<FOCUS>DAZN解説者の視点

西武、ソフトバンク以上に飛躍が期待できる球団とは? 仁志敏久さんのパ・リーグ展望

スポーツ・チャンネル『DAZN(ダゾーン)』のプロ野球中継で解説者を務める仁志敏久さんに、今季のみどころを聞くインタビュー。後編はパ・リーグの展望から、主力選手にかかるプレッシャーまで幅広く語っていただきました。

戦力ダウン 西武は厳しいシーズンに!?

――続いてパ・リーグについてお聞きします。昨季は西武が圧倒的な打力でリーグ制覇を果たしましたが、優勝の立役者である浅村選手が楽天に、菊池投手がMLBに移籍しました。

仁志 まず(菊池)雄星がいなくなった影響は大きいですよね。高橋(光成)や今井ら若手の良いピッチャーはいますけど、毎年のように中心的な投手が抜けていっている。投手力の立て直しが必要な状況で、その穴を埋めるのは簡単ではありません。

となると昨季同様打線に期待したくなりますが、浅村が抜ける影響も計り知れない。正直、西武は昨季と同じようにはいかないと思います。

一方、クライマックスシリーズと日本シリーズを制覇したソフトバンクは、相変わらず総合力が高い。特別な補強はしていませんが、もともと人は揃(そろ)っていますからね。キャンプでは松田(宣浩)が目立っていましたし、オープン戦では内川の仕上がりも良かった。二人とも年齢的な衰えを感じさせません。

――その2チーム以外で今季飛躍しそうなチームはありますか?

仁志 今年は日本ハムが強いのではないかと思います。開幕から起用されると思っていた清宮のけがは残念ですが、他にも期待の若手がいます。特に柿木は即戦力になりそうですね。

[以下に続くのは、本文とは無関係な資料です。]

-- ==== Sys2Proof/Tests/Slice0.lean ====
section
/-! SUPPORT. The model's own tests. Every expected value is transcribed from spec/95_test_vectors.md (the vector's
name stands in the theorem's docstring) or written out from the spec's encodings; the last part gives, for each
statement with hypotheses, a state and operands that meet them together. -/

namespace Sys2Proof.Tests

open Sys2Proof.Machine

/-- The reset state with the chip changed. -/
def chipOf (f : Chip → Chip) : State := State.reset.setChip (f State.reset.chip)

/-- `s` with pin `p` driven as `d`. -/
def driving (s : State) (p : Pin) (d : Drive) : State := s.setExt (s.ext.set p d)

/-- `s` with one failure of the next transaction. -/
def failing (s : State) (after : Nat) (ptrSet : Bool) : State :=
  { s with busEnv := [⟨some ⟨after, ptrSet⟩, []⟩] }

/-- The next state, if there is one. -/
def answered {α : Type} (o : Host.Outcome α Fault Refusal) : Option α :=
  match o with
  | .next s => some s
  | .fault _ | .refused _ => none

/-- The fault, if it is one. -/
def faulted {α : Type} (o : Host.Outcome α Fault Refusal) : Option Fault :=
  match o with
  | .fault r => some r
  | .next _ | .refused _ => none

def chipAfter (o : Host.Outcome State Fault Refusal) : Option Chip := (answered o).map State.chip

/-- The reply a transaction gave. -/
def replyAfter (o : Host.Outcome State Fault Refusal) : Option Reply := (answered o).bind fun s => s.replies.head?

/-- A host bound to the chip at 0x20 with every slot NONE. -/
def host : HostSide := .fresh

/-- That host with the mode of one pin set. -/
def hostWith (p : Pin) (m : TrigMode) (h : HostSide) : HostSide := { h with mode := h.mode.set p m }

/-- The result and the chip of a host operation. -/
def ran (op : HostOp) (h : HostSide) (s : State) : Option (OpResult × Chip) :=
  (answered (runOp op h s)).map fun t => (t.2.2, t.1.chip)

/-! ### Well-formedness refuses -/

theorem test_wf_instr_device : (Instr.wrIodir 0x40 []).WellFormed = false ∧ (Instr.rdOlat 0x28 1).WellFormed = false ∧
    (Instr.rdGpio 0x1F 1).WellFormed = false ∧ (Instr.wrIodir 0x27 []).WellFormed = true := by decide
theorem test_wf_direction : (HostOp.setDirection 2 (.bad 5)).WellFormed = false := by decide
theorem test_wf_level : (HostOp.writePin 2 (.bad 2)).WellFormed = false := by decide
theorem test_wf_mode : (HostOp.enableInterrupt 3 6).WellFormed = false ∧ (HostOp.enableInterrupt 3 7).WellFormed = false ∧
    (HostOp.enableInterrupt 3 5).WellFormed = true := by decide
theorem test_wf_field : (HostOp.setConfigField (.bad 4) true).WellFormed = false ∧
    (HostOp.getConfigField (.bad 4)).WellFormed = false := by decide
theorem test_wf_polarity : (HostOp.setInterruptPolarity (.bad 2)).WellFormed = false := by decide
theorem test_wf_drive : (HostOp.setInterruptDrive (.bad 2)).WellFormed = false := by decide

/-! ### Decoding -/

/-- T1 to T5: headers written out bit by bit. -/
theorem test_decode_words :
    decodeTableWord 16 0b0100000000000000 = some (.wrIodir 0b0100000 []) ∧
    decodeTableWord 16 0b0100000100001001 = some (.rdGpio 0b0100000 0) ∧
    decodeTableWord 16 0b0100011000000000 = some (.wrIodir 0b0100011 []) ∧
    decodeTableWord 16 0b0100101000000101 = some (.wrIocon 0b0100101 []) ∧
    decodeTableWord 16 0b0100101100001000 = some (.rdIntcap 0b0100101 0) := by decide
/-- 30_encoding.md R58, R59: none of the 22 forms. -/
theorem test_decode_rejects :
    decode ⟨[0x80, 0x00], 0⟩ = .error (.foreignDevice 0x40) ∧
    decode ⟨[0x41, 0x0B], 1⟩ = .error (.reservedRegister 0x20 0x0B) ∧
    decode ⟨[0x40, 0xFF, 0x00], 0⟩ = .error (.reservedRegister 0x20 0xFF) ∧
    decode ⟨[0x40, 0x00], 1⟩ = .error (.writeWithCount 0x20) ∧
    decode ⟨[0x41, 0x00, 0x00], 1⟩ = .error (.readWithData 0x20) ∧
    decode ⟨[0x40], 0⟩ = .error .noHeader := by decide
/-- A data byte above the header of a table word. -/
theorem test_decode_data : decodeTableWord 24 0xF04000 = some (.wrIodir 0x20 [0xF0]) := by decide
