/-- A timed output's programme (R436, R437): start and period in 2^-16 ns, width in ns. -/
structure Programme where
  periodic : Bool
  start    : Int
  width    : Nat
  period   : Nat
  /-- edges left, none for unlimited -/
  left     : Option Nat
  /-- number k of the next edge -/
  next     : Nat
  deriving DecidableEq, Repr, Inhabited

/-- A timed output (object 0x0B02); entry 8 is PPS. -/
structure Tpo where
  /-- bit; object 0x0B02 level (14); reset 0. -/
  level : Bool := false
  /-- 32 bits, wraps; object 0x0B02 (14); reset 0. -/
  edges : Nat := 0
  /-- 16 bits, wraps; R440 (14); reset 0. -/
  late : Nat := 0
  /-- the programme; R436 (14); reset none. -/
  prog : Option Programme := none
  /-- model clock at which the pulse ends; R437 (14); reset none. -/
  fallAt : Option Nat := none
  /-- module second of the last PPS edge; R441 (14); reset none. -/
  lastSecond : Option Int := none
  deriving DecidableEq, Repr, Inhabited

/-- The timebase (object 0x0B01). -/
structure Time where
  /-- 64 bits, ticks; R421 raw0 (14); reset 0. -/
  raw0 : Nat := 0
  /-- 2^-16 ns; R421 t0 (14); reset 0. -/
  t0 : Int := 0
  /-- 30 bits, signed, 2^-40; R421 (14); reset 0. -/
  rate : Int := 0
  /-- the pending change: raw count, step in 2^-16 ns, rate; R425, R427 (14); reset none. -/
  pending : Option (Nat × Int × Int) := none
  /-- the anchors that changes of the last second replaced, newest first: raw0, t0, rate; R426 (14); reset none. -/
  old : List (Nat × Int × Int) := []
  /-- bit: LOCKED since power good, the previous lock of R433 (14); reset 0. -/
  hasLocked : Bool := false
  /-- 16 bits, wraps; R427 (14); reset 0. -/
  changesReplaced : Nat := 0
  /-- 2 bits; object 0x0B01 state (14); reset 0 (FREE). -/
  state : TimeState := .free
  /-- bit; object 0x0B01 ptp_master (14); reset 0. -/
  ptpMaster : Bool := false
  /-- 16 bits, wraps; object 0x0B01 steps (14); reset 0. -/
  steps : Nat := 0
  /-- ns, exact as last measured; object 0x0B01 offset (14); reset 0. -/
  offset : Int := 0
  /-- integrator i of the servo, ppb; R428 (14); reset 0. -/
  integ : Rat := 0
  /-- consecutive measurements within lock_threshold; *Table: Time states* (14); reset 0. -/
  within : Nat := 0
  /-- model clock of the last measurement; R428, R429 (14); reset none. -/
  lastMeasure : Option Nat := none
  /-- 32 bits, ns; object 0x0B01 path_delay (14); reset 0. -/
  pathDelay : Int := 0
  /-- the best master: clock source and its Announce; R433 (14); reset none. -/
  master : Option (Nat × PtpAnnounce) := none
  /-- foreign masters heard: source, Announce, model clock; R433 (14); reset none. -/
  foreign : List (Nat × PtpAnnounce × Nat) := []
  /-- Sync awaiting its Follow_Up: sequence, ingress module time, correction; R432 (14); reset none. -/
  syncHeld : Option (Nat × Int × Int) := none
  /-- delay request under way: sequence, departure module time, peer turnaround data; R431 (14); reset none. -/
  delayHeld : Option (Nat × Int × Option (Int × Int)) := none
  /-- master-to-slave difference of the last Sync; R431 (14); reset 0. -/
  syncDiff : Option Int := none
  /-- 16 bits: sequence numbers of the PTP messages sent; R432 (14); reset 0. -/
  ptpSeq : Nat := 0
  /-- model clock of the last PTP message heard from the master; *Table: Time sources* (14); reset none. -/
  lastSync : Option Nat := none
  lastAnnounce : Option Nat := none
  /-- 9 outputs; object 0x0B02 (14). -/
  outs : List Tpo := List.replicate 9 {}
  deriving DecidableEq, Repr, Inhabited

/-! ### Motion (15) -/

/-- Axis states (*Table: Axis states*). -/
inductive AxisState where
  | off | hold | moving | homing | geared | stopping | fault
  deriving DecidableEq, Repr, Inhabited

/-- Homing phases (*Table: Homing phases*). -/
inductive HomePhase where
  | seek | seekBrake | backoff | backoffTravel | approach | settle | failing
  deriving DecidableEq, Repr, Inhabited

/-- Profile parameters (R448). -/
structure Params where
  vMax  : Nat
  accel : Nat
  decel : Nat
  jerk  : Nat
  jerkLimited : Bool
  deriving DecidableEq, Repr, Inhabited

/-- The request in progress on an axis (R468). -/
structure AxisReq where
  ticket   : Nat
  deferred : Bool
  reversed : Bool
  late     : Bool
  reversal : Rat
  /-- position at which the retarget was applied; R450 -/
  retargetAt : Option Rat
  /-- largest abs(dev) during the request; R468 -/
  maxDev   : Nat
  deriving DecidableEq, Repr, Inhabited

/-- A pending gear change (R461): ticket, master count c, ramp Rc, ratio r1 (32 fraction bits), started, late. -/
structure GearChange where
  ticket  : Nat
  at_     : Rat
  ramp    : Nat
  ratio   : Int
  started : Bool
  late    : Bool
  /-- largest abs(dev) since the request; R468 -/
  maxDev  : Nat := 0
  deriving DecidableEq, Repr, Inhabited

金足農業出身の吉田(輝星)も、それなりに投げられると思います。とはいえ高校時代の疲れが蓄積しているでしょうし、チームとしては1年目からガンガン使っていくのではなく、プロのレベルを見せながらゆっくり育てていくのではないかな。先発か中継ぎか……どちらかといえば先発寄りの感じはしますけど、どのポジションに収まるか楽しみですね。

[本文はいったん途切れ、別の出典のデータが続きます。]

/-- Puts a lane line into the line buffer; a line of level 0 is not listed. -/
def putLine (n : Int) (line : Option (List Byte)) (x : FireLane) : FireLane :=
  let i := (n % 64).toNat
  let rest := x.buffer.filter fun p => p.1 ≠ i
  match line with
  | some l => { x with buffer := if l.all (· = 0) then rest else (i, l) :: rest }
  | none => { x with buffer := rest }

/-- The slot whose line a bar's decompressors deliver at compare point n, and the line, those of its strip after those of
its page. -/
def pageLineAt (s : State) (b : Nat) (n : Int) : Option (Nat × Nat) :=
  ((s.jobs.armed.map fun a => a.slots).getD []).reverse.findSome? fun x =>
    (x.latched.find? fun q => q.1 = b).bind fun q =>
      let y := n - q.2.1
      if y < 0 then none
      else if y < x.length then some (x.num, y.toNat)
      else x.strip.bind fun st =>
        let z := y - cfgN s Fld.calibration_guard_lines 0
        if x.length ≤ z && z < x.length + st.lines then some (x.num, z.toNat) else none

/-- A decompressor has delivered a line of a slot: it has left the slots before it (R296). -/
def advanceReading (q : Option (Nat × Nat)) (l : List (Nat × Nat)) : List (Nat × Nat) :=
  match q with
  | none => l
  | some (n, y) => (l.dropWhile fun p => p.1 < n).map fun p => if p.1 = n then (n, max p.2 (y + 1)) else p

/-- The line buffers of a bar take the lane lines of compare point n from its decompressors (R295, R296). -/
def fillLine (b : Nat) (n : Int) (s : State) : State :=
  forEach (barLanes b) (fun g s => modLane g (fun x =>
    { putLine n (laneLineAt s b g n) x with reading := advanceReading (pageLineAt s b n) x.reading }) s) s

/-- The level of a link slot at compare point n (R295). -/
def slotLevelAt (s : State) (b k slot : Nat) (n : Int) : Nat :=
  let d := runDepth s
  let g := slot / 64
  let i := ((n - totalDelay s b k slot) % 64).toNat
  match (laneOf s (3 * k + g % 3)).buffer.find? fun p => p.1 = i with
  | none => 0
  | some (_, l) => fld l (g / 3 * 8 * d) (8 * d) / 2 ^ (slot % 64 * d) % 2 ^ d

/-- The payload of the line packet of lane n of a link: its groups, slot by slot (R187, R295, R333). -/
def packetPayload (s : State) (b k lane : Nat) (n : Int) : List Byte :=
  let d := runDepth s
  (laneGroups (0, lastGroup s.conf.cfg k) lane).flatMap fun g =>
    leBytes (8 * d) ((List.range 64).map fun j =>
      if 64 * g + j < linkSlots s.conf.cfg k then slotLevelAt s b k (64 * g + j) n * 2 ^ (j * d) else 0).sum

/-- The line packet of a lane, from its type byte (*Table: Line packet*). -/
def linePacket (s : State) (b k lane : Nat) (n : Int) : List Byte :=
  let p := packetPayload s b k lane n
  leBytes 1 1 ++ leBytes 1 (lane + if runDepth s = 2 then 4 else 0) ++ leBytes 2 s.jobs.runTag ++ leBytes 4 (seqOf s b n) ++
    leBytes 4 (ownerWord s) ++ leBytes 2 p.length ++ leBytes 2 0 ++
    ((List.range 16).flatMap fun r => leBytes 2 (delayField s b k r)) ++ p

/-- The links of a bar that send line packets: UP, and joined to the bar's present slot (R321, R346). -/
def sendingLinks (s : State) (b : Nat) : List Nat :=
  (barLinks s.conf.cfg b).filter fun k => linkUp s k && !(linkOf s k).joinNext

/-! ### Latching at a slot's first line (R297) -/

/-- The fire-side elements of a bar (*Table: Correction kinds*): its registration and the ranks of its links. -/
def fireElements (s : State) (b : Nat) : List Element :=
  ⟨4, b, 0⟩ :: (barLinks s.conf.cfg b).flatMap fun k => (linkRanks s.conf.cfg k).map fun r => ⟨2, k, r⟩

/-- The bar's taps move to the accepted ones, and o_b and K_b follow (R290, R297, R412, R630). -/
def latchTaps (b : Nat) (s : State) : State :=
  let x := barOf s b
  let reg := slewTo s x.regTap (s.cal.values.reg.getD b 0)
  let taps := (List.range 2).map fun j => (List.range 16).map fun r =>
    slewTo s ((x.rankTaps.getD j []).getD r 0) (rankTapOf s (2 * b + j) r)
  let s1 := modBar b (fun y => { y with regTap := reg, rankTaps := taps, offset := barOffsetOf s b reg }) s
  modBar b (fun y => { y with maxDelay := largestTotal s1 b }) s1

/-- A slewed element has reached its value: its version rises (R412). -/
def endSlews (b : Nat) (s : State) : State :=
  let x := barOf s b
  let cur (e : Element) : Int := if e.kind = 4 then x.regTap else (x.rankTaps.getD (e.unit % 2) []).getD e.num 0
  let mine (e : Element) : Bool := if e.kind = 4 then e.unit = b else e.unit / 2 = b
  forEach (s.cal.slews.filter fun p => mine p.1 && cur p.1 = p.2) (fun p s => raiseVersion p.1
    { s with cal := { s.cal with slews := s.cal.slews.filter fun q => q.1 ≠ p.1 } }) s

/-- Every slot of the run, ended or not. -/
def allSlots (s : State) : List Slot := (s.jobs.armed.map fun a => a.slots).getD []

/-- The next slot that bar b has not latched, whether or not the bar still fires it (R297). -/
def nextToLatch (s : State) (b : Nat) : Option Slot :=
  (allSlots s).find? fun x => !(x.latched.any fun q => q.1 = b)

/-- The marks of a slot's strip or margin are recorded as printed, when its first line is latched on the leading bar
(R393, R402). -/
def noteMarks (b : Nat) (x : Slot) (s : State) : State :=
  match s.jobs.armed with
  | none => s
  | some a =>
    if b ≠ a.leadBar || x.ended || x.barsDone.testBit b then s
    else
      let guard_ := cfgN s Fld.calibration_guard_lines 0
      let cov := maskCovered s.conf.cfg a.run.barMask
      let full : Nat × Nat := match cov.head?, cov.getLast? with
        | some p, some q => (p.1, q.2 - p.1)
        | _, _ => (0, 0)
      let strips := match x.strip with
        | some st => st.blocks.map fun m =>
            ({ slot := x.num, block := m, point := x.start + x.length + guard_ + m.line, versions := st.versions
               files := full } : PrintedMark)
        | none => []
      let margins := match (pageOf s x.page).bind fun p => p.margin with
        | some m =>
          [({ slot := x.num, block := ⟨4, 0, 0, 32 * (bitList 8 a.run.barMask).length⟩, point := x.start, versions := []
              files := m } : PrintedMark)]
        | none => []
      { s with cal := { s.cal with marks := s.cal.marks ++ strips ++ margins } }

/-- Bar b reaches the first line of a slot at compare point n: taps latched, links joined or left out, an inhibit that may
end ends (R297, R319, R321, R346, R393). -/
def latchSlot (b : Nat) (n : Int) (x : Slot) (s : State) : State :=
  let s1 := endSlews b (latchTaps b s)
  let o := (barOf s1 b).offset
  let s2 := forEach (barLinks s1.conf.cfg b) (fun k => modLink k fun l => { l with joinNext := false }) s1
  let out := ((barLinks s2.conf.cfg b).filter fun k => !linkUp s2 k)
  let s3 := modSlot x.num (fun y => { y with
      latched := y.latched ++ [(b, x.start + (o / 256 : Nat), (barOf s1 b).maxDelay)]
      linksOut := y.linksOut ||| bitsOf out
      versions := y.versions ++ (fireElements s2 b).map fun e => (e, versionOf s2 e) }) s2
  let s4 := if (barOf s3 b).inhibited && (barOf s3 b).inhibitCool && !x.ended && !x.barsDone.testBit b then
      raise 0x0518 (leBytes 1 b) (modBar b (fun y => { y with inhibited := false, inhibitCool := false })
        (sendToken 0x08 (leBytes 1 b ++ leBytes 1 4 ++ leBytes 4 (seqOf s3 b n) ++ leBytes 1 0) s3))
    else s3
  noteMarks b x s4

/-- Latches the bar's next slot when compare point n reaches its first line; `fuel` bounds the slots. -/
def latchDueSlots (b : Nat) (n : Int) : Nat → State → State
  | 0, s => s
  | fuel + 1, s =>
    match nextToLatch s b with
    | none => s
    | some x =>
      let o := barOffsetOf s b (slewTo s (barOf s b).regTap (s.cal.values.reg.getD b 0)) / 256
      if x.start + o ≤ n then latchDueSlots b n fuel (latchSlot b n x s) else s

/-! ### Packets (R300, R301, R335) -/

/-- The packets of compare point n go out on the bar's lanes, each followed by K28.5: where the module drives its links
and the bar is not inhibited (R331, R336). -/
def sendPackets (b : Nat) (n : Int) (s : State) : State :=
  if drives s && !(barOf s b).inhibited then
    forEach (sendingLinks s b) (fun k => forEach [0, 1, 2] fun l s =>
      sendSymbols (3 * k + l) (frameSymbols (linePacket s b k l n) ++ [kComma]) s) s
  else s

/-- The lane is carrying the symbols of a line packet (R301, R335). -/
def packetOnLane (s : State) (g : Nat) : Bool :=
  isFiring s && drives s && (sendingLinks s (g / 6)).contains (g / 3) && !(barOf s (g / 6)).inhibited &&
    (barOf s (g / 6)).packet.any fun p => p.start ≤ s.now && s.now < p.start + packetSpan s g

/-- A line packet on a lane gives way to idle (R318, R500). -/
def endPacket (g : Nat) (s : State) : State :=
  if (barOf s (g / 6)).packet.any fun p => p.start ≤ s.now && s.now < p.start + packetSpan s g && !(laneRest s g).isEmpty then
    putSymbols g .idle [kComma] s
  else s

/-- The line buffers take every line from the one after the last packet's up to n. -/
def fillUpTo (b : Nat) (n : Int) (s : State) : State :=
  let from_ := match (barOf s b).packet with
    | some p => max (p.n + 1) (n - 63)
    | none => n - 63
  forEach (List.range (n + 1 - from_).toNat) (fun j => fillLine b (from_ + (j : Nat))) s

/-- The packet of compare point n starts (R301). -/
def startPacket (b : Nat) (n : Int) (s : State) : State :=
  let s1 := fillUpTo b n (latchDueSlots b n 16 s)
  let on := (slotsOn s1 b).filterMap fun x =>
    if x.latched.any fun q => q.1 = b && q.2.1 ≤ n then some x.num else none
  sendPackets b n (modBar b (fun y => { y with packet := some { n := n, start := s.now, done := none, slots := on } }) s1)

/-- The bar has slots to fire: always in PRINT, and in DRAIN until its last one ends (R300). -/
def barGoesOn (s : State) (b : Nat) : Bool :=
  !halted s b && (s.mod.state = .print || (s.mod.state = .drain && !(slotsOn s b).isEmpty))

/-- After point n is handled the packet of the next point starts, or the bar goes idle (R300, R301). -/
def nextPacket (b : Nat) (n : Int) (s : State) : State :=
  if barGoesOn s b then startPacket b n s else modBar b (fun y => { y with packet := none }) s

/-! ### Lines handled -/

/-- The last line of a slot on a bar, its strip included (R119, R291, R399). -/
def slotLastLine (s : State) (x : Slot) (first : Int) (K : Nat) : Int :=
  first + x.length - 1 + K +
    match x.strip with
    | some st => ((cfgN s Fld.calibration_guard_lines 0 + st.lines : Nat) : Int)
    | none => 0

/-- The slots that have a line at compare point n on bar b. -/
def slotsAt (s : State) (b : Nat) (n : Int) : List Slot :=
  (slotsOn s b).filter fun x => x.latched.any fun q => q.1 = b && q.2.1 ≤ n && n ≤ slotLastLine s x q.2.1 q.2.2

/-- Slots whose last line on the bar lies at or before n are done on it (R119). -/
def finishSlots (b : Nat) (n : Int) (s : State) : State :=
  let ns := (slotsOn s b).filter fun x => x.latched.any fun q => q.1 = b && slotLastLine s x q.2.1 q.2.2 ≤ n
  forEach (ns.map fun x => x.num) (barDone b) s

/-- A slot whose first line a bar fires is FIRING (R117). -/
def markFiring (b : Nat) (n : Int) (s : State) : State :=
  forEach ((slotsAt s b n).map fun x => x.num) (fun i => modSlot i fun y => { y with
    state := if y.state = .released then .firing else y.state, barsFired := y.barsFired ||| 2 ^ b }) s

/-- A line fired without a link that its slot counts on is damaged (10, Damaged lines). -/
def countMissing (b : Nat) (n : Int) (s : State) : State :=
  let gone := (barLinks s.conf.cfg b).filter fun k => !(sendingLinks s b).contains k
  if (slotsAt s b n).any fun x => gone.any fun k => !x.linksOut.testBit k then
    modBar b (fun y => { y with damagedLines := wrapInc 16 y.damagedLines }) s
  else s

/-- The data lanes of the links that take part in a bar's slot: a link that is not UP carries training blocks, and one
that came up during the slot idle (R302, R346, *Table: Link states*). -/
def sendingLanes (s : State) (b : Nat) : List Nat := (sendingLinks s b).flatMap fun k => [3 * k, 3 * k + 1, 3 * k + 2]

/-- FIRE-SYNC of compare point n is inserted (R302, R668); a following module sends none and counts none (R322). -/
def insertSync (b : Nat) (n : Int) (s : State) : State :=
  let q := seqOf s b n
  let s1 := if drives s then
      forEach (sendingLanes s b) (fun g => insertSymbols g (syncSymbols q)) (modBar b (fun y => { y with
        linesFired := wrapInc 32 y.linesFired, castleWait := false
        castleSeq := if y.castleWait then q % 2 ^ 24 else y.castleSeq }) s)
    else s
  finishSlots b n (countMissing b n (markFiring b n s1))

/-- The decision token BAR (*Table: Decision tokens*, 0x08). -/
def barToken (b action seq cause : Nat) (s : State) : State :=
  sendToken 0x08 (leBytes 1 b ++ leBytes 1 action ++ leBytes 4 seq ++ leBytes 1 cause) s

/-- A slot that has ended as FIRED turns out to have lost a line: it is SPOILED (R322). -/
def respoil (n bit : Nat) (s : State) : State :=
  match slotOf s n with
  | none => s
  | some x =>
    if x.ended && x.state = .fired then
      raise 0x0316 (leBytes 4 n ++ leBytes 4 x.page ++ leBytes 1 (2 ^ bit)) <|
        modArmed (fun a => { a with fired := a.fired - 1, spoiled := wrapInc 32 a.spoiled }) <|
          modSlot n (fun y => { y with state := .spoiled, reasons := 2 ^ bit }) s
    else s

/-- The slots, ended or not, that have a line at compare point n on bar b; for one that the bar has yet to latch, by its
offset now (R291, R307, R322). -/
def allSlotsAt (s : State) (b : Nat) (n : Int) : List Slot :=
  (allSlots s).filter fun x =>
    match x.latched.find? fun q => q.1 = b with
    | some q => q.2.1 ≤ n && n ≤ slotLastLine s x q.2.1 q.2.2
    | none =>
      let first : Int := x.start + (barOffsetOf s b (slewTo s (barOf s b).regTap (s.cal.values.reg.getD b 0)) / 256 : Nat)
      first ≤ n && n ≤ slotLastLine s x first (barOf s b).maxDelay

/-- What a drop of line n does to the bar, here or by token: its slots are SPOILED, the line is used up; a following
module, which has handled the line by then, spoils also the slots that ended with it. A slot that begins with the line is
latched when the next packet starts: those of earlier lines may still be to come (R297, R307, R322). -/
def applyDrop (b : Nat) (n : Int) (s : State) : State :=
  let on := (allSlotsAt s b n).filter fun x => !x.barsDone.testBit b
  let s2 := forEach (on.map fun x => x.num) (fun i => spoilSlot i spoilOverspeed) s
  let s3 := if follows s2 then forEach ((allSlotsAt s2 b n).map fun x => x.num) (fun i => respoil i spoilOverspeed) s2 else s2
  finishSlots b n (modBar b (fun y => { y with drops := wrapInc 16 y.drops }) s3)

――日本ハムの投手事情で言えば、栗山監督が「オープナー制(*)」の導入に意欲的であることが報じられました。

*試合の序盤(1、2回)をリリーフ投手が担当し、以降のイニングは先発投手が引き継ぐ戦術。昨季からMLBの一部球団が実践

仁志 全試合ではなく、部分的に取り入れるということでしょうね。データに基づく試みなので効率的なシステムなのかもしれませんが、実際どうなんでしょうね。去年のMLBを見る限り、もともと登板過多になりやすい中継ぎ以降のピッチャーに余計負担がかかってしまう気もしていて……うまく機能するかどうかは、やってみてというところでしょうね。

仁志敏久さん

ロッテ投手陣 吉井コーチで一変も!?

――では残り3球団についても聞かせてください。

仁志 楽天は浅村の加入で打線は徐々に変わっていくと思います。昨季活躍した田中(和基)にも期待が持てます。ただ、則本の離脱はかなり痛い。確実に10勝はしてくれるピッチャーがいなくなると、チーム事情は相当苦しくなります。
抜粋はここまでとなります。